Muito opinativo faz parte do Quake, um serviço de assinatura que custa US $ 3 por mês ou US $ 30 por ano e também oferece programas com a apresentadora da Fox News Laura Ingraham, o candidato ao governo da Flórida, Andrew Gillum, e o político / analista republicano Mike Huckabee, entre outros. Falei com O’Brien sobre seu novo podcast, seus tópicos e abordagem, e o louco ambiente político e de mídia que ele tenta explicar. Esta entrevista foi editada para maior clareza e brevidade.



Empresa Rápida: A conversa política neste país é tão rancorosa como sempre foi na minha vida, e muito dessa conversa agora acontece nas redes sociais. Às vezes eu realmente me pergunto se o Facebook e o Twitter são boas configurações para a conversa política nacional.



Soledad O'Brien: De certa forma, [eles são] um ótimo lugar, porque acho que a tecnologia sempre foi uma maneira incrível de pessoas com ideias semelhantes se encontrarem. Se você pensar bem, isso é algo incrível. Mas muitas vezes as plataformas de mídia social não permitem muito contexto, e muitas conversas na verdade exigem muito contexto.

Estou obcecado com o Twitter, mesmo como eu o chamo de fossa - que provavelmente descreve todo mundo na mídia social - porque gosto dessa capacidade de ter conversas e interromper e apenas falar com as pessoas com quem você quer falar. É realmente fascinante.



Sempre iniciamos o podcast com um olhar sobre a conversa que o Twitter está tendo, para ouvir o que as pessoas estão falando nas redes sociais e, em seguida, mergulhar mais fundo em uma conversa com a pessoa principal com quem estamos conversando naquele dia . Eu quero dar minha opinião, mas é menos sobre minha opinião e mais sobre a história contextual que você precisa entender. E também para compartilhar com as pessoas minha obsessão pelo Twitter - o que é bom e o que é ruim é o Twitter. Tentei encapsular tudo isso no podcast e acho que finalmente descobrimos a receita disso.

Trump, a verdade e jornalismo

FC: O que você acha da maneira como a mídia lidou com Donald Trump e seus vários representantes nos últimos quatro anos? Às vezes, eu assistia às coletivas de imprensa e ficava frustrado porque os repórteres na sala não eram muito difíceis.

ASSIM: Nem todos, certamente, mas muitos jornalistas proeminentes falharam em realmente responsabilizar o presidente. A ideia de que alguém pudesse ser um birther e simplesmente fazer isso desaparecer e não ser desafiado por isso era terrível. A ideia de que alguém poderia dizer coisas racistas e preconceituosas e não ser desafiado por isso. A ideia de que alguns de seus subordinados, pessoas que estão trabalhando na Casa Branca, podem mentir abertamente, ser desonestos ou falar sobre fatos alternativos [durante as aparições na TV] e depois serem convidados a voltar e voltar.

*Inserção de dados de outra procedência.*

theorem execDecParse_graft (s o : State) :
    execDecParse (State.graft .dec s o) = mapNext (fun t => State.graft .dec t o) (execDecParse s) := by
  unfold execDecParse
  have hw : (State.graft .dec s o).inByte .dec = s.inByte .dec := rfl
  have hn : (State.graft .dec s o).dec = s.dec := rfl
  rw [hw, hn]
  cases parseHeader (s.inByte .dec) s.dec.inLen.toNat with
  | none => exact congrArg Host.Outcome.next (graft_raise .dec s o .corruptData)
  | some h => rfl

theorem execTrRebuild_graft (s o : State) :
    execTrRebuild (State.graft .dec s o) = mapNext (fun t => State.graft .dec t o) (execTrRebuild s) := by
  unfold execTrRebuild
  have hw : (State.graft .dec s o).decWork = s.decWork := rfl
  rw [hw]
  cases s.decWork.rebuild with
  | none => exact congrArg Host.Outcome.next (graft_raise .dec s o .corruptData)
  | some p => rfl

theorem execTwWalk_graft (s o : State) :
    execTwWalk (State.graft .dec s o) = mapNext (fun t => State.graft .dec t o) (execTwWalk s) := by
  unfold execTwWalk
  have hw : (State.graft .dec s o).walk = s.walk := rfl
  have hp : (State.graft .dec s o).params = s.params := rfl
  have hd : (State.graft .dec s o).decWork = s.decWork := rfl
  rw [hw, hp, hd]
  by_cases h : s.params.decOutCap < s.decWork.n
  · rw [if_pos h, if_pos h]
    exact congrArg Host.Outcome.next (graft_raise .dec s o .bufferBound)
  · rw [if_neg h, if_neg h]
    cases s.walk with
    | error e => exact congrArg Host.Outcome.next (graft_raise .dec s o e)
    | ok w => rfl

theorem execTrInsert_graft (sym : Byte) (bs : Bits) (s o : State) :
    execTrInsert sym bs (State.graft .dec s o) = mapNext (fun t => State.graft .dec t o) (execTrInsert sym bs s) := by
  unfold execTrInsert
  have hd : (State.graft .dec s o).decWork = s.decWork := rfl
  rw [hd]
  cases trieInsert s.decWork.trie s.decWork.seen sym bs with
  | none => exact congrArg Host.Outcome.next (graft_raise .dec s o .corruptData)
  | some p => rfl

/-- A unit's step sees only its own unit (R20). -/
theorem unitPhase_graft (u : UnitId) (s o : State) :
    unitPhase u (State.graft u s o) = mapNext (fun t => State.graft u t o) (unitPhase u s) := by
  have hb : (State.graft u s o).block u = s.block u := by cases u <;> rfl
  cases u with
  | enc =>
    unfold unitPhase
    rw [hb, decode, statusPhase_statusWord]
    generalize hp : (s.block .enc).phase = p
    by_cases h1 : p = 1
    · subst h1; exact execFtCount_graft s o
    by_cases h2 : p = 2
    · subst h2; exact execTbBuild_graft s o
    by_cases h3 : p = 3
    · subst h3; exact execCaAssign_graft s o
    by_cases h4 : p = 4
    · subst h4; exact execBwPack_graft s o
    by_cases h5 : p = 5
    · subst h5; exact execEncSerialize_graft s o
    have he : decodePhase .enc p = .error (.reservedPhase .enc p) := by
      simp only [decodePhase, if_neg h1, if_neg h2, if_neg h3, if_neg h4, if_neg h5]
    rw [he]
    rfl
  | dec =>
    unfold unitPhase
    rw [hb, decode, statusPhase_statusWord]
    generalize hp : (s.block .dec).phase = p
    by_cases h1 : p = 1
    · subst h1; exact execDecParse_graft s o
    by_cases h2 : p = 2
    · subst h2; exact execTrRebuild_graft s o
    by_cases h3 : p = 3
    · subst h3; exact execTwWalk_graft s o
    have he : decodePhase .dec p = .error (.reservedPhase .dec p) := by
      simp only [decodePhase, if_neg h1, if_neg h2, if_neg h3]
    rw [he]
    rfl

Uma das funções dos jornalistas é não dar plataformas para a desinformação e a desinformação.

Eu acho isso insano. Acho que uma das funções dos jornalistas é não dar plataformas para a desinformação e a desinformação. É tão básico. E eu sempre fiquei perplexo e atordoado e desanimado e desanimado, especialmente, pela imprensa da Casa Branca, que muitas vezes simplesmente não se importa. Você não pode deixar de pensar que isso é o que chamaríamos de boa TV.

As pessoas não querem responsabilizar o presidente. Eles não têm nenhum problema em elevar ou citar algo que é factualmente, claramente, abertamente, obviamente, falso. O presidente diz, para dar um exemplo falso, que a lua é feita de queijo. Mas todos nós sabemos que não é preciso, então por que você elevaria isso se está em uma organização de notícias? Isso deveria ser tão óbvio. Você pode consertar isso nas redes sociais apenas adicionando as palavras de forma errada ou imprecisa.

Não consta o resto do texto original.